Eine engagierte Leistung der Affenbande reicht am Samstagabend nicht, um den frischgebackenen Pokalsieger aus Lüneburg ins Straucheln zu bringen.

FT 1844_SVG eine Nummer zu groß

Achim Keller

Die FT 1844 spielt gegen die SVG Lüneburg vor ausverkaufter Halle munter mit. Letztlich können die Gäste jedoch immer noch eine Schippe drauflegen. So kommen die Affen stark ins Spiel, liegen zu Beginn der Crunchtime des ersten Satzes sogar 20:19 vorne. Dann drehen die Lünehünen jedoch gnadenlos auf und machen 6 Punkte hintereinander. Nach der Satzpause liegt Freiburg früh zurück. Gerade als sich die Affen beim Stand von 14:15 ranzurobben scheinen, ist Lüneburg wieder voll da. Ein krachender Angriff von Ethan Champlin, gefolgt von einer starken Aufschlagserie des US-Boys: Schon liegt die SVG wieder deutlich in Front und bringt den Satz letztlich ungefährdet heim. Auch im dritten Durchgang kämpft die Affenbande aufopferungsvoll, kann der SVG jedoch auch hier kein Bein stellen. Endstand: 0:3 (20:25 18:25 19:25).

„Die Halle war ausverkauft, es war unglaublich laut hier.

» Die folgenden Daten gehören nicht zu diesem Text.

-- ==== Sys2Proof/Laws/GoodSerai.lean ====
section
/-!
SUPPORT. The operations of Machine/Serai.lean keep the queue and the canonical form (Laws/Good.lean).
-/

namespace Sys2Proof.Machine

set_option linter.unusedTactic false
set_option linter.unreachableTactic false
set_option linter.unusedVariables false

variable {ql : List Instr} {pp qq : Prop} {tv : Nat × Nat × Nat × Nat × Option (Nat × Nat × Nat)} {s : State}

theorem sendRec_good (h : s.Good ql pp qq tv) (ty flags : Nat) (body : List Byte) :
     (sendRec ty flags body s).Good ql pp qq tv := by
  unfold sendRec
  repeat' (first
    | with_reducible assumption
    | with_reducible apply put_good
    | with_reducible apply inc_good
    | with_reducible apply emit_good
    | (intro _ _)
    | intro _
    | dsimp only
    | split
    | with_reducible rfl
    | (fail_if_no_progress (with_reducible refine good_upd ?_ rfl (fun _ => rfl) (fun _ => rfl))))

theorem journal_good (h : s.Good ql pp qq tv) (ty flags : Nat) (body : List Byte) :
     (journal ty flags body s).Good ql pp qq tv := by
  unfold journal
  repeat' (first
    | with_reducible assumption
    | with_reducible apply sendRec_good
    | (intro _ _)
    | intro _
    | dsimp only
    | split
    | with_reducible rfl
    | (fail_if_no_progress (with_reducible refine good_upd ?_ rfl (fun _ => rfl) (fun _ => rfl))))

theorem spareStart_good (h : s.Good ql pp qq tv) (b r : Nat) :
     (spareStart b r s).Good ql pp qq tv := by
  unfold spareStart
  repeat' (first
    | with_reducible assumption
    | with_reducible apply flag_good
    | with_reducible apply produce_good
    | with_reducible refine pair_good (by assumption) ?_
    | with_reducible refine triple_good (by assumption) ?_
    | (intro _ _)
    | intro _
    | dsimp only
    | split
    | with_reducible rfl
    | (fail_if_no_progress (with_reducible refine good_upd ?_ rfl (fun _ => rfl) (fun _ => rfl))))

theorem poisonGranule_good (h : s.Good ql pp qq tv) (g : Nat) :
     (poisonGranule g s).Good ql pp qq tv := by
  unfold poisonGranule
  repeat' (first
    | with_reducible assumption
    | with_reducible apply poke_good
    | (intro _ _)
    | intro _
    | dsimp only
    | split
    | with_reducible rfl
    | (fail_if_no_progress (with_reducible refine good_upd ?_ rfl (fun _ => rfl) (fun _ => rfl))))

theorem rowCorrected_good (h : s.Good ql pp qq tv) (b r : Nat) :
     (rowCorrected b r s).Good ql pp qq tv := by
  unfold rowCorrected
  repeat' (first
    | with_reducible assumption
    | with_reducible apply spareStart_good
    | with_reducible apply getD_map_good
    | with_reducible apply getD_good
    | (intro _ _)
    | intro _
    | dsimp only
    | split
    | with_reducible rfl
    | (fail_if_no_progress (with_reducible refine good_upd ?_ rfl (fun _ => rfl) (fun _ => rfl))))

theorem lastUe_good (h : s.Good ql pp qq tv) (m g cause : Nat) :
     (lastUe m g cause s).Good ql pp qq tv := by
  unfold lastUe
  repeat' (first
    | with_reducible assumption
    | with_reducible apply puts_good
    | (intro _ _)
    | intro _
    | dsimp only
    | split
    | with_reducible rfl
    | (fail_if_no_progress (with_reducible refine good_upd ?_ rfl (fun _ => rfl) (fun _ => rfl))))

theorem decodeG_good (h : s.Good ql pp qq tv) (m g : Nat) :
     (decodeG m g s).2.Good ql pp qq tv := by
  unfold decodeG
  repeat' (first
    | with_reducible assumption
    | with_reducible apply inc_good
    | with_reducible apply puts_good
    | with_reducible apply raiseFault_good
    | with_reducible apply spareStart_good
    | with_reducible apply poisonGranule_good
    | with_reducible apply rowCorrected_good
    | with_reducible apply lastUe_good
    | (intro _ _)
    | intro _
    | dsimp only
    | split
    | with_reducible rfl
    | (fail_if_no_progress (with_reducible refine good_upd ?_ rfl (fun _ => rfl) (fun _ => rfl))))

theorem decodeRange_good (h : s.Good ql pp qq tv) (m off n : Nat) :
     (decodeRange m off n s).2.Good ql pp qq tv := by
  unfold decodeRange
  repeat' (first
    | with_reducible assumption
    | with_reducible apply decodeG_good
    | with_reducible apply foldl_good
    | with_reducible apply foldl_pair_good
    | (intro _ _)
    | intro _
    | dsimp only
    | split
    | with_reducible rfl
    | (fail_if_no_progress (with_reducible refine good_upd ?_ rfl (fun _ => rfl) (fun _ => rfl))))

theorem serRead_good (h : s.Good ql pp qq tv) (m off n : Nat) :
     (serRead m off n s).2.2.Good ql pp qq tv := by
  unfold serRead
  repeat' (first
    | with_reducible assumption
    | with_reducible apply decodeRange_good
    | (intro _ _)
    | intro _
    | dsimp only
    | split
    | with_reducible rfl
    | (fail_if_no_progress (with_reducible refine good_upd ?_ rfl (fun _ => rfl) (fun _ => rfl))))

theorem writeBlocked_good (h : s.Good ql pp qq tv) (m off : Nat) :
     ∀ u, writeBlocked m off s = some u → u.Good ql pp qq tv := by
  intro u
  unfold writeBlocked
  repeat' (first
    | with_reducible assumption
    | (intro ht; cases ht)
    | with_reducible apply flag_good
    | with_reducible apply inc_good
    | dsimp only
    | split
    | with_reducible rfl
    | (fail_if_no_progress (with_reducible refine good_upd ?_ rfl (fun _ => rfl) (fun _ => rfl)))
    | (intro _ _)
    | intro _)

theorem storeG_good (h : s.Good ql pp qq tv) (m off : Nat) (bs : List Byte) :
     (storeG m off bs s).Good ql pp qq tv := by
  unfold storeG
  repeat' (first
    | with_reducible assumption
    | with_reducible apply poke_good
    | with_reducible apply flag_good
    | with_reducible apply inc_good
    | with_reducible apply journal_good
    | with_reducible apply decodeG_good
    | (intro _ _)
    | intro _
    | dsimp only
    | split
    | with_reducible rfl
    | (fail_if_no_progress (with_reducible refine good_upd ?_ rfl (fun _ => rfl) (fun _ => rfl))))

theorem writeG_good (h : s.Good ql pp qq tv) (m off : Nat) (bs : List Byte) :
     (writeG m off bs s).Good ql pp qq tv := by
  unfold writeG
  repeat' (first
    | with_reducible assumption
    | with_reducible apply when_good
    | with_reducible apply flag_good
    | with_reducible apply inc_good
    | with_reducible refine writeBlocked_good ?_ _ _ _ (by assumption)
    | with_reducible apply storeG_good
    | with_reducible refine pair_good (by assumption) ?_
    | with_reducible refine triple_good (by assumption) ?_
    | (intro _ _)
    | intro _
    | dsimp only
    | split
    | with_reducible rfl
    | (fail_if_no_progress (with_reducible refine good_upd ?_ rfl (fun _ => rfl) (fun _ => rfl))))

theorem serWrite_good (h : s.Good ql pp qq tv) (m off : Nat) (bs : List Byte) :
     (serWrite m off bs s).Good ql pp qq tv := by
  unfold serWrite
  repeat' (first
    | with_reducible assumption
    | with_reducible apply forAll_good
    | with_reducible apply writeG_good
    | (intro _ _)
    | intro _
    | dsimp only
    | split
    | with_reducible rfl
    | (fail_if_no_progress (with_reducible refine good_upd ?_ rfl (fun _ => rfl) (fun _ => rfl))))

theorem setIndex_good (h : s.Good ql pp qq tv) (i : HeldIndex) (v : Nat) :
     (setIndex i v s).Good ql pp qq tv := by
  unfold setIndex
  repeat' (first
    | with_reducible assumption
    | with_reducible apply put_good
    | with_reducible apply evin_good
    | with_reducible apply raiseVector_good
    | with_reducible refine pair_good (by assumption) ?_
    | with_reducible refine triple_good (by assumption) ?_
    | (intro _ _)
    | intro _
    | dsimp only
    | split
    | with_reducible rfl
    | (fail_if_no_progress (with_reducible refine good_upd ?_ rfl (fun _ => rfl) (fun _ => rfl))))

theorem afterWrites_good (h : s.Good ql pp qq tv) (m : Nat) (i : HeldIndex) (v : Nat) :
     (afterWrites m i v s).Good ql pp qq tv := by
  unfold afterWrites
  repeat' (first
    | with_reducible assumption
    | with_reducible apply setIndex_good
    | (intro _ _)
    | intro _
    | dsimp only
    | split
    | with_reducible rfl
    | (fail_if_no_progress (with_reducible refine good_upd ?_ rfl (fun _ => rfl) (fun _ => rfl))))

theorem showHeld_good (h : s.Good ql pp qq tv) :
     (showHeld s).Good ql pp qq tv := by
  unfold showHeld
  repeat' (first
    | with_reducible assumption
    | with_reducible apply put_good
    | (intro _ _)
    | intro _
    | dsimp only
    | split
    | with_reducible rfl
    | (fail_if_no_progress (with_reducible refine good_upd ?_ rfl (fun _ => rfl) (fun _ => rfl))))

theorem landHeld_good (h : s.Good ql pp qq tv) (e : HeldWrite) :
     (landHeld e s).Good ql pp qq tv := by
  unfold landHeld
  repeat' (first
    | with_reducible assumption
    | with_reducible apply storeG_good
    | with_reducible apply setIndex_good
    | with_reducible refine pair_good (by assumption) ?_
    | with_reducible refine triple_good (by assumption) ?_
    | (intro _ _)
    | intro _
    | dsimp only
    | split
    | with_reducible rfl
    | (fail_if_no_progress (with_reducible refine good_upd ?_ rfl (fun _ => rfl) (fun _ => rfl))))

theorem releaseHeld_good (h : s.Good ql pp qq tv) (x0 : Nat) :
     (releaseHeld x0 s).Good ql pp qq tv := by
  fun_induction releaseHeld x0 s
  all_goals repeat' (first
    | with_reducible assumption
    | with_reducible apply showHeld_good
    | with_reducible apply landHeld_good
    | with_reducible refine pair_good (by assumption) ?_
    | with_reducible refine triple_good (by assumption) ?_
    | (intro _ _)
    | intro _
    | dsimp only
    | split
    | with_reducible rfl
    | (fail_if_no_progress (with_reducible refine good_upd ?_ rfl (fun _ => rfl) (fun _ => rfl)))
    | with_reducible apply_assumption)

theorem orStall_good (h : s.Good ql pp qq tv) (k : Nat) (run : State → State) (hf : ∀ s, s.Good ql pp qq tv → (run s).Good ql pp qq tv) :
     (orStall k run s).Good ql pp qq tv := by
  unfold orStall
  repeat' (first
    | with_reducible assumption
    | with_reducible apply put_good
    | with_reducible apply flag_good
    | with_reducible apply showHeld_good
    | apply hf
    | (intro _ _)
    | intro _
    | dsimp only
    | split
    | with_reducible rfl
    | (fail_if_no_progress (with_reducible refine good_upd ?_ rfl (fun _ => rfl) (fun _ => rfl))))

theorem spareDone_good (h : s.Good ql pp qq tv) :
     (spareDone s).Good ql pp qq tv := by
  unfold spareDone
  repeat' (first
    | with_reducible assumption
    | with_reducible apply forAll_good
    | with_reducible apply inc_good
    | with_reducible apply puts_good
    | with_reducible apply decodeG_good
    | with_reducible refine pair_good (by assumption) ?_
    | with_reducible refine triple_good (by assumption) ?_
    | (intro _ _)
    | intro _
    | dsimp only
    | split
    | with_reducible rfl
    | (fail_if_no_progress (with_reducible refine good_upd ?_ rfl (fun _ => rfl) (fun _ => rfl))))

theorem upsetG_good (h : s.Good ql pp qq tv) (g e : Nat) :
     (upsetG g e s).Good ql pp qq tv := by
  unfold upsetG
  repeat' (first
    | with_reducible assumption
    | (intro _ _)
    | intro _
    | dsimp only
    | split
    | with_reducible rfl
    | (fail_if_no_progress (with_reducible refine good_upd ?_ rfl (fun _ => rfl) (fun _ => rfl))))

theorem scrubEnd_good (h : s.Good ql pp qq tv) :
     (scrubEnd s).Good ql pp qq tv := by
  unfold scrubEnd
  repeat' (first
    | with_reducible assumption
    | with_reducible apply put_good
    | with_reducible apply incWrap_good
    | (intro _ _)
    | intro _
    | dsimp only
    | split
    | with_reducible rfl
    | (fail_if_no_progress (with_reducible refine good_upd ?_ rfl (fun _ => rfl) (fun _ => rfl))))

theorem scrubOp_good (h : s.Good ql pp qq tv) (upset : Option (Nat × Nat)) :
     (scrubOp upset s).Good ql pp qq tv := by
  unfold scrubOp
  repeat' (first
    | with_reducible assumption
    | with_reducible apply put_good
    | with_reducible apply decodeG_good
    | with_reducible apply upsetG_good
    | with_reducible apply scrubEnd_good
    | with_reducible refine pair_good (by assumption) ?_
    | with_reducible refine triple_good (by assumption) ?_
    | (intro _ _)
    | intro _
    | dsimp only
    | split
    | with_reducible rfl
    | (fail_if_no_progress (with_reducible refine good_upd ?_ rfl (fun _ => rfl) (fun _ => rfl))))

end Sys2Proof.Machine
end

Im ersten Satz konnten wir es auch spannend gestalten aber am Ende hat es nicht ganz gereicht. Wir konnten immer ganz gut mithalten, aber dann haben sie ihre Klasse halt gezeigt“, beschreibt Zuspieler Lorenz Rudolf seine Eindrücke nach dem Spiel. Dass es bei den Freiburgern nicht für mehr langte, liegt vor allem an einer geschlossenen Topleistung des Gästeteams, bei dem Zuspieler Santeri Välimaa die Angriffe mustergültig orchestriert. Vor allem Ethan Champlin und Axel Enlund stellen die Freiburger Block- und Feldabwehr vor schwere Probleme. Umgekehrt wehrt Lüneburg zahlreiche Freiburger Angriffe ab – teils spektakulär – oder der SVG-Block packt zu. So bleiben die Quoten der Freiburger Angreifer an diesem Abend allesamt unterdurchschnittlich. „Ich bin stolz auf mein Team. Es ist nicht einfach hier zu gewinnen. Freiburg verbessert sich von Jahr zu Jahr“, erklärt der MVP Champlin zum Lüneburger Auftritt.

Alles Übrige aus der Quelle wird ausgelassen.